Everything in the world of small business works much faster than it does in the big, corporate world. If a small business wants to grow, it needs to be versatile and able to meet the needs of clients quickly and efficiently. If a small business sees an opportunity, it needs to be able to quickly change gears and make that opportunity part of the company’s future.
Money is the lifeblood of every SME and it is critical that small businesses understand good funding practices if they want to be successful. There are a lot of funding options out there and small business owners need to know where each option fits into their plans for long-term success.
Bank Funding
Most small businesses use bank loans to get their operations off the ground and to help finance large projects. There are several issues with banks that can make them an inefficient source for operational funding. For one thing, banks can take a very long time to make decisions, and, in the case of daily expenses, an SME does not always have the luxury of waiting for an answer.
Banks also require either good credit or sufficient collateral to extend a small business the loan it needs. If a small business relies on bank funding for marketing and operational needs, then the limits of bank lending can run out over time and leave the company in a lurch for cash.
Outstanding Receivables Are An Important Part Of Small Business Funding
In an ideal world, a small business would pay for its regular operational costs using its outstanding receivables. Payroll, vendor bills, and daily expenses would all be paid from the cash flow that comes in from sales.
The issue here is that cash flow relies on customers to make their payments and that can be difficult to predict. Even when a customer pays its bills on time, the small business owner still has to wait up to 30 days for that cash and that does not help to address the daily expense needs of the entrepreneur.
Receivable Factoring Allows A Small Business To Leverage Its Invoiced Sales
The solution for a small business that is having cash flow issues is to get involved with a receivable factoring company. receivables factoring helps to create a sustained cash flow based on the invoiced sales that are generated. As long as the small business can supply invoices from clients that have acceptable credit, then a receivable factoring company can provide the cash it needs to pay its bills.
Invoice factoring is done without consideration to a small business’s credit rating or credit past. SMEs with tax liens or just coming out of bankruptcy can qualify for the kind of help that receivables factoring offers. These are the kinds of situations that banks avoid and these are the times when it is good to have a factoring company on a small business’ side.
The Process Is Seamless To The SME
As a point of comparison, let’s discuss the receivable factoring process versus getting funding from a bank. In the case of a bank, the small business owner has to take time out of his day to prepare paperwork for the bank to review as it considers the funding request. The consideration can take several days, or it can run into weeks. All the while, the small business manager is running up bills that it desperately needs to pay.
When the bank’s answer to a business loan or line of credit request finally does come back, it will be one of three possibilities:
- No
- Yes with the full amount
- Yes with a partial amount
Two of those scenarios are devastating to the SME. After waiting for a response, the small business may find out that it was rejected or that it only received part of the funding it needed.
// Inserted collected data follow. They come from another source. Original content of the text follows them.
/-- DEC.R.32, DEC.R.64, DEC.R.128 have select code `width` 1 10 and complete, whatever the bytes. With the first terminator at index k they consume k+1 bytes;
with none they consume all `len`; each byte b takes the accumulator to shl_W(acc, 7) | b[6:0]. Nothing but the result
ports and the record of the reads changes. -/
def Obligations.DecodeRightFoldsBytesToTheTerminator : Prop :=
  ∀ (w : Width) (s : State), (Instr.ofFields .dec .right w).wf s.cfg = true →
    decode s.cfg (w.code ++ 0b1#1 ++ 0b10#2) = .ok (Instr.ofFields .dec .right w) ∧
    (∀ k, TerminatesAt s.bufferByte s.ports.len k →
      exec (Instr.ofFields .dec .right w) s = .next { s with
        results := ⟨some (k + 1), AccLanes.of w (((List.range (k + 1)).map s.bufferByte).foldl
          (fun (acc : BitVec w.bits) (b : Byte) => (acc <<< 7) ||| (b &&& 0x7F).setWidth w.bits) (s.ports.accIn.get w)),
          some true, some .ok⟩
        accesses := (List.range (k + 1)).map Access.read }) ∧
    (Unterminated s.bufferByte s.ports.len →
      exec (Instr.ofFields .dec .right w) s = .next { s with
        results := ⟨some s.ports.len, AccLanes.of w (((List.range s.ports.len).map s.bufferByte).foldl
          (fun (acc : BitVec w.bits) (b : Byte) => (acc <<< 7) ||| (b &&& 0x7F).setWidth w.bits) (s.ports.accIn.get w)),
          some false, some .incomplete⟩
        accesses := (List.range s.ports.len).map Access.read })

/-- The left-grouped accumulator after c bytes, in closed form: what is left of the old one, and each byte's data in its
place. -/
def Obligations.DecodeLeftAccumulatorInClosedForm : Prop :=
  ∀ (w : Width) (s t : State) (c : Nat), (Instr.ofFields .dec .left w).wf s.cfg = true →
    exec (Instr.ofFields .dec .left w) s = .next t → t.results.count = some c →
    t.results.accOut.get w = some (closedL w.bits (s.ports.accIn.get w) s.bufferByte c)

/-- The right-grouped accumulator after c bytes, in closed form: a sum modulo 2^W. -/
def Obligations.DecodeRightAccumulatorInClosedForm : Prop :=
  ∀ (w : Width) (s t : State) (c : Nat), (Instr.ofFields .dec .right w).wf s.cfg = true →
    exec (Instr.ofFields .dec .right w) s = .next t → t.results.count = some c →
    t.results.accOut.get w = some (BitVec.ofNat w.bits (closedR w.bits (s.ports.accIn.get w) s.bufferByte c))

/-- The single-integer form of a DEC result is positive exactly on success, minus the whole length on incomplete, and zero
only for `len = 0`. -/
def Obligations.SignedCountTellsTheThreeCases : Prop :=
  ∀ (o : Orient) (w : Width) (s t : State), (Instr.ofFields .dec o w).wf s.cfg = true →
    exec (Instr.ofFields .dec o w) s = .next t →
    ∃ c b, t.results.count = some c ∧ t.results.term = some b ∧
      (b = true → signedCount c b = (c : Int) ∧ 0 < signedCount c b) ∧
      (b = false → signedCount c b = -(s.ports.len : Int)) ∧
      (signedCount c b = 0 ↔ s.ports.len = 0)

/-- Decoding in two pieces, the accumulator handed over, is decoding in one: for any bytes, any accumulator and any second
piece, when the first k bytes hold no terminator. -/
def Obligations.DecodeResumesAcrossBuffers : Prop :=
  ∀ (o : Orient) (w : Width) (s : State) (k m : Nat), (Instr.ofFields .dec o w).wf s.cfg = true →
    (∀ j < k, continues (s.bufferByte j) = true) →
    ∃ t1 t2 t, exec (Instr.ofFields .dec o w) (s.present { s.ports with len := k }) = .next t1 ∧
      t1.results.status = some .incomplete ∧ t1.results.count = some k ∧
      exec (Instr.ofFields .dec o w)
        (t1.present (t1.ports.resume t1.results (s.ports.base + k) m)) = .next t2 ∧
      exec (Instr.ofFields .dec o w) (s.present { s.ports with len := k + m }) = .next t ∧
      t.results.accOut = t2.results.accOut ∧ t.results.term = t2.results.term ∧ t.results.status = t2.results.status ∧
      ∃ c, t2.results.count = some c ∧ t.results.count = some (k + c)

/-- An encoding cut anywhere before its end decodes, piece by piece, to its value. -/
def Obligations.SplitEncodingDecodesToTheValue : Prop :=
  ∀ (o : Orient) (w : Width) (v : BitVec w.bits) (k : Nat), k < (encodingOf o w.bits v).length →
    (decodeSeq o w.bits 0 ((encodingOf o w.bits v).take k)).count = k ∧
    (decodeSeq o w.bits 0 ((encodingOf o w.bits v).take k)).term = false ∧
    ∀ a, a = (decodeSeq o w.bits 0 ((encodingOf o w.bits v).take k)).acc →
      (decodeSeq o w.bits a ((encodingOf o w.bits v).drop k)).acc = v ∧
      (decodeSeq o w.bits a ((encodingOf o w.bits v).drop k)).count = (encodingOf o w.bits v).length - k ∧
      (decodeSeq o w.bits a ((encodingOf o w.bits v).drop k)).term = true

/-! ### The operations together -/

/-- ENC then DEC of the same buffer from a zero accumulator gives the value back, and consumes exactly the bytes written,
whatever bytes follow; it reads those bytes and no others. -/
def Obligations.DecodeOfEncodedValueIsTheValue : Prop :=
  ∀ (o : Orient) (w : Width) (s : State) (len : Nat), (Instr.ofFields .enc o w).wf s.cfg = true →
    encodedSize o w.bits (s.ports.value.get w) ≤ s.ports.cap → encodedSize o w.bits (s.ports.value.get w) ≤ len →
    ∃ t u, exec (Instr.ofFields .enc o w) s = .next t ∧
      t.results.count = some (encodedSize o w.bits (s.ports.value.get w)) ∧
      exec (Instr.ofFields .dec o w) (t.present { t.ports with accIn := zeroLanes, len := len }) = .next u ∧
      u.results = ⟨some (encodedSize o w.bits (s.ports.value.get w)), AccLanes.of w (s.ports.value.get w), some true,
        some .ok⟩ ∧
      u.accesses = (List.range (encodedSize o w.bits (s.ports.value.get w))).map Access.read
As the bills pile up, the small business owner must scramble to find more cash.
The process of receivable factoring is much simpler. The only application the small business owner has to fill out is the initial application for an account. Once the account is approved and set up, the small business can then submit outstanding receivables for consideration. It takes minutes to review a receivable and the cash can be transferred to the company account in hours.
The stark contrast in methods shows why receivables factoring is the only real solution for a small business that requires operational funding. Instead of waiting for an answer from a bank that could wind up being the answer a small business does not want to hear, that SME could be turning its invoices into cash and enjoying the benefits of its success.